Saturday 7 January 2017

To Be Happier, Start Thinking More About Your Death

NEW YORK TIMES
Arthur C. Brooks

Years ago on a visit to Thailand, I was surprised to learn that Buddhist monks often contemplate the photos of corpses in various stages of decay. The Buddha himself recommended corpse meditation. "This body, too," students were taught to say about their own bodies, "such is its nature, such is its future, such its unavoidable fate."

Paradoxically, this meditation on death is intended as a key to better living. It makes disciples aware of the transitory nature of their own physical lives and stimulates a realignment between momentary desires and existential goals. In other words, it makes one ask: "Am I making the right use of my scarce and precious life?"

In fact, most people suffer grave misalignment. In a 2004 article in the journal Science, a team of scholars, including the Nobel Prize winner Daniel Kahneman, surveyed a group of women to compare how much satisfaction they derived from their daily activities.

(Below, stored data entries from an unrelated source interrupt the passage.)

/-- ARRAY issues (R98, R99, R226): the group of its slot opens or closes, its starts go to their engines. -/
def State.arrayIssue (s : State) (n t : Nat) (w : BitVec 128) (pc : Nat) : State :=
  let id := (s.task n t).headId
  let g := s.gvCopy n t
  if offSel w g then
    (s.take n t true).writeKeep n t id 1 g (2 ^ gvU g - 1)
  else
    let tiles := s.arrayTiles n t w
    let s := s.take n t true
    let i := aSlot w
    let s := if aCont w then s else s.setSlot n i { s.slot n i with last := groupOf w t }
    let s := s.set (SP_STATUS n) (slotOpenFld i) (bit (!aDrain w))
    let a : ArrInstr := { id := id, tag := t, pc := pc, seq := (s.ch n).issues, word := w, gv := g, tiles := tiles }
    let s := s.modCh n fun c => { c with arr := c.arr ++ [a] }
    let t0 := tiles.headD {}
    let s := s.queueStart n 0 { kind := .group 0, id := id, tag := t, desc := t0.descA }
    let s := s.queueStart n 1 { kind := .group 1, id := id, tag := t, desc := t0.descB }
    if toSink w then s.queueStart n 2 { kind := .sink, id := id, tag := t, desc := t0.descW, begun := false } else s

/-! ### Terms and accumulation (R24 to R32) -/

/-- Add one term to a cell (R24, R26, R28): the new cell, whether an FP32 accumulator overflowed (R30), whether an INT32
accumulation saturated. -/
def addTerm (int paired : Bool) (c : CellV) (x : Num) : CellV × Bool × Bool :=
  let c := { c with terms := c.terms + 1 }
  if int then
    let (w, sat) := satI32 (i32 c.acc.s + Num.intAt 0 x)
    ({ c with acc := ⟨w, 0⟩ }, false, sat)
  else
    let (a, ovf) := c.acc.addTerm paired x
    ({ c with acc := a }, ovf, false)

/-- Deliver a finished block sum as one term, rounded once to FP32 (R24); in paired mode the exact remainder of that rounding
follows it into the accumulator (R28). -/
def flushBlock (paired : Bool) (c : CellV) : CellV × Bool × Bool :=
  match c.blk with
  | none => (c, false, false)
  | some (_, x) =>
    let w := f32 (toF32 x)
    let (c, o, b) := addTerm false paired { c with blk := none } w
    if paired && x.isFin && w.isFin then
      let (a, o') := c.acc.addTerm true (x.sub w)
      ({ c with acc := a }, o || o', b)
    else (c, o || f32Overflows x, b)

/-- One entry of a step at a cell: dealer fill, or a product at its reduction index. `blk` is the block size, 0 where
neither operand is block-scaled; there dealer fill is no term of its own (log entry 28). -/
def addEntry (int paired : Bool) (blk : Nat) (c : CellV) (e : Option (Nat × Num)) : CellV × Bool × Bool :=
  if blk = 0 then addTerm int paired c ((e.map (·.2)).getD .zero)
  else
    match e with
    | none => (c, false, false)
    | some (k, x) =>
      match c.blk with
      | some (b, y) =>
        if b = k / blk then ({ c with blk := some (b, y.add x) }, false, false)
        else
          let (c, o, t) := flushBlock paired c
          ({ c with blk := some (k / blk, x) }, o, t)
      | none => ({ c with blk := some (k / blk, x) }, false, false)

/-- Block size of an instruction. -/
def arrBlock (w : BitVec 128) : Nat := max (scaleBlock (aScaleA w)) (scaleBlock (aScaleB w))

/-- Position and place within its row group of a logical row. -/
def rowPos (w : BitVec 128) (r : Nat) : Nat × Nat :=
  let h := 16 / rowGroups w
  (r / h, r % h)

/-- Whether a cell of a wide instruction takes dealer fill at an index of the list: its row lies outside the tensor (R394), or the
index is one that only other rows' range entries brought into the list (R52). -/
def Tile.wideFill (t : Tile) (w : BitVec 128) (c p k : Nat) : Bool :=
  let m := stepPairs w
  aMode w = 0 && (t.outA w c || t.outB w p
    || ((isNM (aSpfA w) || aSpfA w = 8) && decide (m * cdiv t.k m ≤ k)
      && t.srcA w c k == .zero && (aSpfB w = 0 || t.srcB w p k == .zero)))

/-- The entries of step `j` at the cell of row `r` and column `c` of a tile, scaled by 2^(−4r) (R31, R58, R85): `none` while
an operand is not at the feed port. -/
def Tile.entries (t : Tile) (w : BitVec 128) (rep r c j : Nat) : Option (List (Option (Nat × Num))) :=
  let (p, i) := rowPos w r
  let l := t.lane c p
  (List.range t.per).mapM fun x =>
    if j * t.per + x < l.seg then
      match l.idx.getD (i * l.seg + j * t.per + x) none with
      | none => some none
      | some k => if t.wideFill w c p k then some none else do
        let a ← t.valA w c k
        let b ← t.valB w p k
        pure (some (k, (a.mul b).scale (-(4 * (rep : Int)))))
    else some none

/-- What a step leaves: the values, whether a cell overflowed. -/
structure StepRes where
  vals : SlotVals
  ovf : Bool := false

/-- Add to a check accumulator and its magnitude (R71, R89). -/
def SlotVals.addCheck (v : SlotVals) (key : Nat) (xs : List Num) : SlotVals :=
  let (a, b) := kget v.chk key (Num.zero, Num.zero)
  { v with chk := kput v.chk key (a.add (Num.sum xs), b.add (Num.sum (xs.map Num.abs))) (Num.zero, Num.zero) }

/-- Put a cell's result: its saturation marks its row and column (R73). -/
def StepRes.put (q : StepRes) (row col g : Nat) (x : CellV × Bool × Bool) : StepRes :=
  let v := { q.vals with cells := kput q.vals.cells (row * 64 + col) x.1 {} }
  let add (l : List Nat) (k : Nat) : List Nat := if l.contains k then l else k :: l
  let v := if x.2.2 then { v with satRow := add v.satRow row, satCol := add v.satCol col, sat := add v.sat g } else v
  ⟨v, q.ovf || x.2.1⟩

/-- Step `j` of column group `g` (R58 to R65, R71); `none` while an operand is missing. -/
def Tile.step (t : Tile) (w : BitVec 128) (g j : Nat) (v : SlotVals) : Option StepRes := do
  let cols := groupCols (aPack w)
  let rep := v.r.getD g 0
  let int := aInt w
  let paired := arrPaired w
  (List.range 16).foldlM (init := (⟨v, false⟩ : StepRes)) fun q r =>
    (List.range cols).foldlM (init := q) fun q c => do
      let es ← t.entries w rep r c j
      let col := g * cols + c
      let cell := kget q.vals.cells (r * 64 + col) {}
      let res := es.foldl (fun (a : CellV × Bool × Bool) e =>
        let b := addEntry int paired (arrBlock w) a.1 e
        (b.1, a.2.1 || b.2.1, a.2.2 || b.2.2)) (cell, false, false)
      let xs := es.filterMap fun e => e.map (·.2)
      let q := q.put r col g res
      let v := q.vals.addCheck (r * 4 + col / 16) xs
      let v := if aMode w = 0 then v.addCheck (64 + col) xs else v
      pure { q with vals := v }

/-- The last block terms of a column group, when its last step has entered (R24). -/
def flushTile (w : BitVec 128) (g : Nat) (v : SlotVals) : StepRes :=
  let cols := groupCols (aPack w)
  if arrBlock w = 0 then ⟨v, false⟩
  else
    (List.range 16).foldl (fun q r =>
      (List.range cols).foldl (fun (q : StepRes) c =>
        let col := g * cols + c
        q.put r col g (flushBlock (arrPaired w) (kget q.vals.cells (r * 64 + col) {}))) q) ⟨v, false⟩

/-- The column group that a slot key belongs to under a pack code: of a cell, a row check or a column check. -/
def keyGroup (pack : Nat) (cell : Bool) (k : Nat) : Nat :=
  let cols := groupCols pack
  if cell then k % 64 / cols else if k < 64 then k % 4 * 16 / cols else (k - 64) / cols

/-- Whether a slot key belongs to column group `g`. -/
def ofGroup (pack g : Nat) (cell : Bool) (k : Nat) : Bool := keyGroup pack cell k = g

/-- Put a column group's part of `x` in place of that of `v`. A row's saturation mark is one for all column groups of a packed
slot: a group that runs again keeps it (log entry 92). -/
def SlotVals.takeGroup (v x : SlotVals) (pack g : Nat) : SlotVals :=
  let cols := groupCols pack
  let merge {β : Type} (cell : Bool) (a b : List (Nat × β)) : List (Nat × β) :=
    (b.filter fun e => ofGroup pack g cell e.1).foldl (fun m e => kset m e.1 e.2) (a.filter fun e => !ofGroup pack g cell e.1)
  { cells := merge true v.cells x.cells
    chk := merge false v.chk x.chk
    satRow := if packGroups pack = 1 then x.satRow else v.satRow
    satCol := v.satCol.filter (fun c => c / cols != g) ++ x.satCol.filter (fun c => c / cols = g)
    r := v.r.set g (x.r.getD g 0)
    n := v.n.set g (x.n.getD g 0)
    formed := v.formed.set g (x.formed.getD g 0)
    sat := v.sat.filter (· != g) ++ x.sat.filter (· = g) }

Among voluntary activities, we might expect that choices would roughly align with satisfaction. Not so. The women reported deriving more satisfaction from prayer, worship and meditation than from watching television. Yet the average respondent spent more than five times as long watching TV as engaging in spiritual activities.

If anything, this study understates the misalignment problem. The American Time Use Survey from the Bureau of Labour Statistics shows that, in 2014, the average US adult spent four times longer watching television than "socialising and communicating", and 20 times longer on TV than on "religious and spiritual activities". The survey did not ask about hours surfing the Web, but we can imagine a similar disparity.

This misalignment leads to ennui and regret. I'm reminded of a friend who was hopelessly addicted to British crossword puzzles (the ones with clues that seem inscrutable to Americans, such as, "The portly gentleman ate his cat, backwards"). A harmless pastime, right? My friend didn't think so - he was so wracked with guilt after wasting hours on crosswords that he consulted a psychotherapist about how to quit. (The advice: Schedule a reasonable amount of time for crosswords and stop feeling guilty.)

While few people share my friend's interest, many share his anxiety. Millions have resolved to waste less time in 2016 and have already failed. I imagine some readers of this article are filled with self-loathing because they just wasted 10 minutes on an article titled "Celebrities With Terrible Skin".

Some might say that this reveals our true preferences for TV and clickbait over loved ones and God. But I believe it is an error in decision-making. Our days tend to be an exercise in distraction. We think about the past and future more than the present; we are mentally in one place and physically in another. Without consciousness, we mindlessly blow the present moment on low-value activities.

The secret is not simply a resolution to stop wasting time, however. It is to find a systematic way to raise the scarcity of time to our consciousness.

Even if contemplating a corpse is a bit too much, you can still practise some of the Buddha's wisdom resolving to live as if 2016 were your last year. Then remorselessly root out activities, small and large, that don't pass the "last-year test". There are many creative ways to practise this test. For example, if you plan a summer vacation, consider what would you do for a week or two if this were your last opportunity. With whom would you reconnect and spend some time? Would you settle your soul on a silent retreat, or instead spend the time drunk in Cancun, Mexico?

If this year were your last, would you spend the next hour mindlessly checking your social media, or would you read something uplifting? Would you compose a snarky comment on this article, or use the time to call a friend to see how she is doing? Hey, I'm not judging here.

Some might think that the last- year test is impractical. As an acquaintance of mine joked: "If I had one year to live, I'd run up my credit cards." In truth, he probably wouldn't.

In a new paper in the science journal PLOS One, two psychologists looked at the present value of money when people contemplated death. One might assume that when reminded of death, people would greatly value current spending over future spending. But that's not how it turned out. Considering death actually made respondents less likely to want to blow money now than other scenarios did.

Will cultivating awareness of the scarcity of your time make you grim and serious? Not at all. In fact, there is some evidence that contemplating death makes you funnier. Two scholars in 2013 published an academic paper detailing research in which they subliminally primed people to think about either death or pain, and then asked them to caption cartoons. Outside raters found the death-primed participants' captions to be funnier.

There's still time to rethink your resolutions. Forget losing weight and saving money. Those are New Year's resolutions for amateurs. This year, improve your alignment, and maybe get funnier in the process: Be fully alive now by meditating on your demise.